As part of our DAAD-JSPS Kyoto-Heidelberg Joint Research Project, I will hold a talk about a part of my dissertation concerning Inoue Hisashi’s early work. If you have the time, visit us at Karl Jaspers Centre in Heidelberg on the 9th of November, room 212, starting at 9 o’clock.
Inoue Hisashi’s preoccupation with the Edo period Gesaku literature has earned him a reputation as a Neogesaku writer. Almost all his Gesaku works focus on the authors of this pre-modern entertainment literature, be it the drama The Inner and Outer Gennai Frog War (Omote ura Gennai kaeru gassen『表裏源内蛙合戦』, 1971), dedicated to the life of Hiraga Gennai, or the Naoki Prize-winning novel Handcuffed Double Suicide (Tegusari shinjū『手鎖心中』, 1972), which also takes the topoi and plot from a kibyōshi of Santō Kyōden.
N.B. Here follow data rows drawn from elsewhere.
/-- MODULE_RESET: every register returns to its reset value; what lies outside the module, the drive and the signature
index in non-volatile storage stay. Each change of BOOT.STAGE, WARN and TRIP by it signals vector 0 (R341). -/
def execModuleReset (s : State) : Host.Outcome State Fault Refusal :=
  .next { State.reset with now := s.now, free := s.free, inbox := s.inbox, host := s.host, peer := s.peer, nvme := s.nvme
                           disp := { State.reset.disp with msix := s.disp.msix ++ (if s.bar.stage = 0 then [] else [0])
                             ++ (if s.power.warn then [0] else []) ++ (if s.power.trip then [0] else []) }
                           sec := { State.reset.sec with left := s.sec.left } }

/-! ## Registers of BAR0 (R342) -/

/-- Clear the low n bits of a word. -/
def clearLow (v : Word) (n : Nat) : Word := (v >>> n) <<< n

/-- A configuration register takes a value; after GO the write is ignored. -/
def State.setConfig (s : State) (f : Bar0 → Bar0) : State := if s.bar.stage = 6 then s else { s with bar := f s.bar }

/-- ECCCNT: a write of 0 to a half clears it. -/
def State.clearEcc (s : State) (v : Word) : State :=
  { s with bar := { s.bar with corrected := if field v.toNat 31 0 = 0 then 0 else s.bar.corrected
                               eccBase := if field v.toNat 31 0 = 0 then s.fixedCount else s.bar.eccBase
                               poisoned := if field v.toNat 63 32 = 0 then 0 else s.bar.poisoned } }

/-- ECCCNT_WRITE (R342). -/
def execEcccntWrite (v : Word) (s : State) : Host.Outcome State Fault Refusal := .next (s.clearEcc v)

/-- A write of 64 bits to BAR0; a write to any other offset changes nothing. -/
def State.writeBar0 (s : State) (off : Nat) (v : Word) : Host.Outcome State Fault Refusal :=
  match off with
  | 0x000 => execMboxSubWrite (v.setWidth 32) (s.acceptCmp (v.extractLsb' 32 32))
  | 0x008 => .next (s.setConfig fun b => { b with sqbase := clearLow v 9 })
  | 0x010 => .next (s.setConfig fun b => { b with ringcfg := BitVec.ofNat 64 (field v.toNat 4 0 + 256 * field v.toNat 12 8) })
  | 0x018 => .next (s.setConfig fun b => { b with cqbase := clearLow v 9 })
  | 0x020 => .next (s.setConfig fun b => { b with modnum := BitVec.ofNat 64 (field v.toNat 11 0) })
  | 0x028 => .next (s.setConfig fun b => { b with dtadj := v })
  | 0x030 => .next (s.setConfig fun b => { b with hwbase := clearLow v 39 })
  | 0x038 => .next (s.setConfig fun b => { b with sysroot := v })
  | 0x040 => .next (s.setConfig fun b => { b with dumplba := v })
  | 0x048 => if v.getLsbD 63 && s.atStage 5 then execBootGo s else .next s
  | 0x058 => execEcccntWrite v s
  | 0x100 => s.scCommand v
  | off =>
    if 0x10000 ≤ off && off < 0x16000 && off % 8 = 0 then execSlotTableWrite ((off - 0x10000) / 0x200) (off % 0x200 / 8) v s
    else if 0x20000 ≤ off && off < 0x21000 && off % 8 = 0 then
      .next { s with sec := { s.sec with buf := s.sec.buf.setBytes (off - 0x20000) 8 v.toNat } }
    else .next s

/-! ## Registers of BAR2 (R310) -/

/-- A write to HCTL: each bit requests or releases. -/
def State.writeHctl (s : State) (core : Nat) (v : Word) : State :=
  let old := (s.core core).hctl
  (rangeFrom 0 4).foldl (fun s x =>
    if v.getLsbD x then (if s.dbg.en then s.requestHalt core x .hctl else s)
    else if field old x x = 1 then s.release core x else s) s

/-- A write of 64 bits to BAR2; a write to any other offset changes nothing. -/
def State.writeBar2 (s : State) (off : Nat) (v : Word) : Host.Outcome State Fault Refusal :=
  let block := off / 0x1000
  let at0 := off % 0x1000
  if block = 0 then
    match at0 with
    | 0x000 => .next { s with dbg := { s.dbg with en := v.getLsbD 0, allstop := v.getLsbD 1, brkh := v.getLsbD 2, tbstop := v.getLsbD 3 } }
    | 0x008 => .next { s with dbg := { s.dbg with tbbase := clearLow v 9 } }
    | 0x010 => .next { s with dbg := { s.dbg with tbsize := v } }
    | 0x018 => if v = 0 then execTbwpWrite s else .next s
    | 0x028 => .next { s with dbg := { s.dbg with smpint := v.setWidth 32 } }
    | _ => .next s
  else if 1024 < block then .next s
  else
    let core := block - 1
    if at0 = 0 then .next (s.writeHctl core v)
    else if 0x40 ≤ at0 && at0 < 0xC0 && at0 % 8 = 0 then
      let b : BitVec 64 := BitVec.ofNat 64 (field v.toNat 19 5 * 2 ^ 5 + field v.toNat 63 62 * 2 ^ 62)
      .next (s.modCore core fun k => { k with bka := SMap.set 0 k.bka ((at0 - 0x40) / 8) b })
    else if at0 = 0x100 then .next (s.modCore core fun k => { k with svaddr := v.toNat / 64 * 64 })
    else if at0 = 0x108 then execSvdataWrite core v s
    else .next s

/-- REGISTER_WRITE: a host write of 64 bits to BAR0 or BAR2 (R310, R342). -/
def execRegisterWrite (bar off : Nat) (v : Word) (s : State) : Host.Outcome State Fault Refusal :=
  match bar with
  | 0 => s.writeBar0 off v
  | 2 => s.writeBar2 off v
  | _ => .next s

/-! ## What registers read as (R289, R310, R342, R353, R354, R355, R357)

No step of the table reads a register; these say what each one shows. -/

/-- PWRSTAT (R354). -/
def Power.stat (p : Power) : Word :=
  BitVec.ofNat 64 (p.power + 2 ^ 16 * p.temp + 2 ^ 24 * p.warn.toNat + 2 ^ 25 * p.trip.toNat)

/-- The mailbox as it reads: records written and entries taken. -/
def Disp.mbox (d : Disp) : Word := d.recs ++ d.taken

/-- A register of BAR0 at a byte offset. -/
def State.readBar0 (s : State) (off : Nat) : Word :=
  match off with
  | 0x000 => s.disp.mbox
  | 0x008 => s.bar.sqbase
  | 0x010 => s.bar.ringcfg
  | 0x018 => s.bar.cqbase
  | 0x020 => s.bar.modnum
  | 0x028 => s.bar.dtadj
  | 0x030 => s.bar.hwbase
  | 0x038 => s.bar.sysroot
  | 0x040 => s.bar.dumplba
  | 0x048 => BitVec.ofNat 64 (s.bar.stage + 2 ^ 8 * s.bar.err.toNat)
  | 0x050 => s.power.stat
  | 0x058 => s.bar.poisoned ++ addSat s.bar.corrected (s.fixedCount - s.bar.eccBase)
  | 0x060 => ident
  | 0x100 => s.sec.cmd
  | 0x108 => s.sec.stat
  | off =>
    if 0x10000 ≤ off && off < 0x16000 && off % 8 = 0 then s.ports.entry ((off - 0x10000) / 0x200) (off % 0x200 / 8)
    else if 0x20000 ≤ off && off < 0x21000 && off % 8 = 0 then BitVec.ofNat 64 (s.sec.buf.bytes (off - 0x20000) 8)
    else 0

/-- A register of BAR2 at a byte offset; SVDATA shows what its last read returned, as a read of it is a step. -/
def State.readBar2 (s : State) (off : Nat) : Word :=
  let at0 := off % 0x1000
  if off / 0x1000 = 0 then
    match at0 with
    | 0x000 => BitVec.ofNat 64 (s.dbg.en.toNat + 2 * s.dbg.allstop.toNat + 4 * s.dbg.brkh.toNat + 8 * s.dbg.tbstop.toNat)
    | 0x008 => s.dbg.tbbase
    | 0x010 => s.dbg.tbsize
    | 0x018 => BitVec.ofNat 64 s.dbg.tbwp
    | 0x020 => BitVec.ofNat 64 s.dbg.tbdrop
    | 0x028 => s.dbg.smpint.setWidth 64
    | _ => 0
  else if 1024 < off / 0x1000 then 0
  else
    let k := s.core (off / 0x1000 - 1)
    if at0 = 0 then BitVec.ofNat 64 k.hctl
    else if 0x08 ≤ at0 && at0 ≤ 0x20 && at0 % 8 = 0 then (if k.launched then BitVec.ofNat 64 (k.ctx (at0 / 8 - 1)).dbgst else 0)
    else if 0x40 ≤ at0 && at0 < 0xC0 && at0 % 8 = 0 then SMap.get 0 k.bka ((at0 - 0x40) / 8)
    else if at0 = 0x100 then BitVec.ofNat 64 k.svaddr
    else if at0 = 0x108 then s.dbg.svread
    else 0

/-! ## The function (R341) -/

/-- Class code and device ID of the one physical function, the sizes of its BARs in bytes, and its MSI-X vectors; its
vendor ID is Config.vendorId (log 65). -/
def classCode : Nat := 0x12
def deviceId : Nat := 0x3C4
def barSize (bar : Nat) : Nat := match bar with | 0 => 2 ^ 26 | 2 => 2 ^ 23 | 4 => 2 ^ 36 | _ => 0
def msixVectors : Nat := 2048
In the collection Life Stories of Gesaku Literati (Gesaku sha meimei den『戯作者銘々伝』, 1979) each story is dedicated to one writer – to whom, and in which way his life or work comes to light, remains unclear to the end. What makes this collection unusual is that each story is a conversation of which only the text of one of the speakers is offered to read. It is the reader’s responsibility to find the narrator, the addressee and the subject in the course of the narrative from the information left behind in the text. A certain degree of literary-historical background knowledge is advantageous – the fact that the narratives nevertheless inspire reflection and entertain is due to literary techniques, some of which I would like to present and analyze in the talk.